--- Exercise brief ---
The lines below that include "isCascade" are to be found and copied.

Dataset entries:
=== Begin Enclosure ===

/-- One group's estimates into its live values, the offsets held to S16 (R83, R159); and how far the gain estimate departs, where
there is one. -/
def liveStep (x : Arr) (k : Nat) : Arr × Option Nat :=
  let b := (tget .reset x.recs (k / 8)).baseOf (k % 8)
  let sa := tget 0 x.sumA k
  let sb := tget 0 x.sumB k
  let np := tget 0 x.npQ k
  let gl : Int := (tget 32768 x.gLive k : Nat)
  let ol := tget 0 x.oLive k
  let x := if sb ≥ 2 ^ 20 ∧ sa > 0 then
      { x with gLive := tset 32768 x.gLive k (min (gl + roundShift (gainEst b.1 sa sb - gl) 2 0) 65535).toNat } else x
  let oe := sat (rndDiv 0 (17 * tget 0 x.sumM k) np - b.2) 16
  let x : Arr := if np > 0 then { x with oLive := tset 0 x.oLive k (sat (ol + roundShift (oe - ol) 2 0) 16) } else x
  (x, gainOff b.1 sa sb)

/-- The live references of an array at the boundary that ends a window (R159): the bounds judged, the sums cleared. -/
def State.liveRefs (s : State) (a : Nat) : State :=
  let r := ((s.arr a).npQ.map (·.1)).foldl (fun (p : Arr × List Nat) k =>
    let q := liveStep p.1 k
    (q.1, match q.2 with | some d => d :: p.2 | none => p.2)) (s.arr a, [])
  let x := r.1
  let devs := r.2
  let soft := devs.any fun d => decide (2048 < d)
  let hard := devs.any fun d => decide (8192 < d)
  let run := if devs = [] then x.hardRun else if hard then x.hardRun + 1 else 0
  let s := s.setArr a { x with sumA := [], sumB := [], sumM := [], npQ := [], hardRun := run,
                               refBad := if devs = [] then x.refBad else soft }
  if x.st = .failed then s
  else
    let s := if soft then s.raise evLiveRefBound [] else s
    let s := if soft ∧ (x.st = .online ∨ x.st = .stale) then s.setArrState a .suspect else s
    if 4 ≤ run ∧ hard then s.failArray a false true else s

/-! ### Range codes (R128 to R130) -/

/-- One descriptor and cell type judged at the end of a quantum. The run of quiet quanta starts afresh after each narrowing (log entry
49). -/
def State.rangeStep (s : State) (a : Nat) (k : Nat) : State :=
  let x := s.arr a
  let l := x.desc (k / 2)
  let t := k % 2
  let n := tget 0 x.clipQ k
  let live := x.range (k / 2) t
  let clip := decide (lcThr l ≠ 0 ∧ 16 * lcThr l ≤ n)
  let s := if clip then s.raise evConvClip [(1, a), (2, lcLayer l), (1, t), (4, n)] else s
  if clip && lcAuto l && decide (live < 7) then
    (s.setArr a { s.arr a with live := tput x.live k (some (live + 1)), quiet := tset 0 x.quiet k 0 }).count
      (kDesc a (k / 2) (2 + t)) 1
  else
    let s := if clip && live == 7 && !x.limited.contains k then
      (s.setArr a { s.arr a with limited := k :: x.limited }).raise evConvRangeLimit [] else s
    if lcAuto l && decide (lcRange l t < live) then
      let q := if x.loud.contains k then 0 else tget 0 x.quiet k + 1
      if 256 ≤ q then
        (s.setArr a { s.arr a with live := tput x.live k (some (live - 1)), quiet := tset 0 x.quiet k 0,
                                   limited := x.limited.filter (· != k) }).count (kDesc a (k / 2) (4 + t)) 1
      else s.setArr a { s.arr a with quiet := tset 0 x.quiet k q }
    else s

=== End Enclosure ===
=== Begin Enclosure ===

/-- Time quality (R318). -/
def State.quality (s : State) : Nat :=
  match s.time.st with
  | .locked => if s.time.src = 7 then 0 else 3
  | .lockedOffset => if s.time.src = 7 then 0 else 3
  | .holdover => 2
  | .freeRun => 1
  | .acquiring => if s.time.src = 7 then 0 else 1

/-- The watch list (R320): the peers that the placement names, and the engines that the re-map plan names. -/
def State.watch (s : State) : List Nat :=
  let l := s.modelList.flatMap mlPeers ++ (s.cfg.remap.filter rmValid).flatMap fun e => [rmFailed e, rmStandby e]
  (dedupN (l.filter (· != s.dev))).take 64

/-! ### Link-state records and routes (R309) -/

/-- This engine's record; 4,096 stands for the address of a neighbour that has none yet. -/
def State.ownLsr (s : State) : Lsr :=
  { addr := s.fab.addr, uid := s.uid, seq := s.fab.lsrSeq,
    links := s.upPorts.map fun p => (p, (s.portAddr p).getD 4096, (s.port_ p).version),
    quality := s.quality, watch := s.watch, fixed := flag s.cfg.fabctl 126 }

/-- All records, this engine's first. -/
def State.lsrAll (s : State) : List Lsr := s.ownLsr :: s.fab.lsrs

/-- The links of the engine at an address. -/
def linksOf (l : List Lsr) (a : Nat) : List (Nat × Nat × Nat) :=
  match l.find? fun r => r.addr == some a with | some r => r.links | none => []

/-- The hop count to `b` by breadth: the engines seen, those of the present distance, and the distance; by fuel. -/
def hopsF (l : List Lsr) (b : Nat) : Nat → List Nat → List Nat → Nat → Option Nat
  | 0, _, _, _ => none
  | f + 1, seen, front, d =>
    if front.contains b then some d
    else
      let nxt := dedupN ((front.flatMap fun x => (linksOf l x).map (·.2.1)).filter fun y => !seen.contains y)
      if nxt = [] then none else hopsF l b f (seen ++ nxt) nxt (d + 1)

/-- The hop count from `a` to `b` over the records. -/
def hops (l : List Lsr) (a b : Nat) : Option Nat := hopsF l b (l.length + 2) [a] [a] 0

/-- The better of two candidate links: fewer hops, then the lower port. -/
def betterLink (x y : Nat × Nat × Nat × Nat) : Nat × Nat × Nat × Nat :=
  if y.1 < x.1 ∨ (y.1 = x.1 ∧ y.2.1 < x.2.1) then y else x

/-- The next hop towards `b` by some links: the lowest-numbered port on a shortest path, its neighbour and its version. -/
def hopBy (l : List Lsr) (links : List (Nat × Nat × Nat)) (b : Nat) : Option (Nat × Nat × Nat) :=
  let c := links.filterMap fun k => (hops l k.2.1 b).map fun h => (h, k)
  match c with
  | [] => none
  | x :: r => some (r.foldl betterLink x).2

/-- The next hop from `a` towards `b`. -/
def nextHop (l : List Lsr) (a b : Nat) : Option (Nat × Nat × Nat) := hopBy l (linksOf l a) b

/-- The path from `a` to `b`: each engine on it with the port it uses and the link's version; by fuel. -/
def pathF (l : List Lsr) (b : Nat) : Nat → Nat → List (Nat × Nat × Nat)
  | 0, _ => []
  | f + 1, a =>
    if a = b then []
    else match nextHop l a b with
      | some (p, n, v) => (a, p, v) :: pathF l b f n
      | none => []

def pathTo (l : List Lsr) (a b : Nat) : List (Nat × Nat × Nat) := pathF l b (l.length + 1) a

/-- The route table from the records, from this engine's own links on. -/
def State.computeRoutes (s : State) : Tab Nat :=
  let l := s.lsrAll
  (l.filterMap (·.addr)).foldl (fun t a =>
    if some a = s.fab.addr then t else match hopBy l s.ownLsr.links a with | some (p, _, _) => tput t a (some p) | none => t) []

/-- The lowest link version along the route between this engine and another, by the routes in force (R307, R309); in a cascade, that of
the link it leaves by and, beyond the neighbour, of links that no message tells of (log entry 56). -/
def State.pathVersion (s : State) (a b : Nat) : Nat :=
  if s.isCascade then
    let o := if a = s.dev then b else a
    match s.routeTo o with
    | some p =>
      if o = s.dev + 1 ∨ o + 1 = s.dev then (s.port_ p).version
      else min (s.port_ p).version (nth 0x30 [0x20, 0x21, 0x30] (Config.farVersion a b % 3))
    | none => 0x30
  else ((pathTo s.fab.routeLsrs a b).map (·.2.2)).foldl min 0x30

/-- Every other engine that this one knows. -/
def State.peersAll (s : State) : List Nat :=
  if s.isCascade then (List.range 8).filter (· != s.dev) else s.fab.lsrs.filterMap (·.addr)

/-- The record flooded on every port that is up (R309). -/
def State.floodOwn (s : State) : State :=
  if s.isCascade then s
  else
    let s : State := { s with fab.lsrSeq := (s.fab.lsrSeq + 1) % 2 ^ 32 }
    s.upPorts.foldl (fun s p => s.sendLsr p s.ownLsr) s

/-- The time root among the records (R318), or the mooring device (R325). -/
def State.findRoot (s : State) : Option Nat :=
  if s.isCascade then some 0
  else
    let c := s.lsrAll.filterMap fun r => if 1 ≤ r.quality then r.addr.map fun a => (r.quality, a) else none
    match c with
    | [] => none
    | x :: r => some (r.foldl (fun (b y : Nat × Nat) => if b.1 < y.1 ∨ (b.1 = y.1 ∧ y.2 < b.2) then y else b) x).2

=== End Enclosure ===

--- Answer ---
  if s.isCascade then
  if s.isCascade then (List.range 8).filter (· != s.dev) else s.fab.lsrs.filterMap (·.addr)
  if s.isCascade then s
  if s.isCascade then some 0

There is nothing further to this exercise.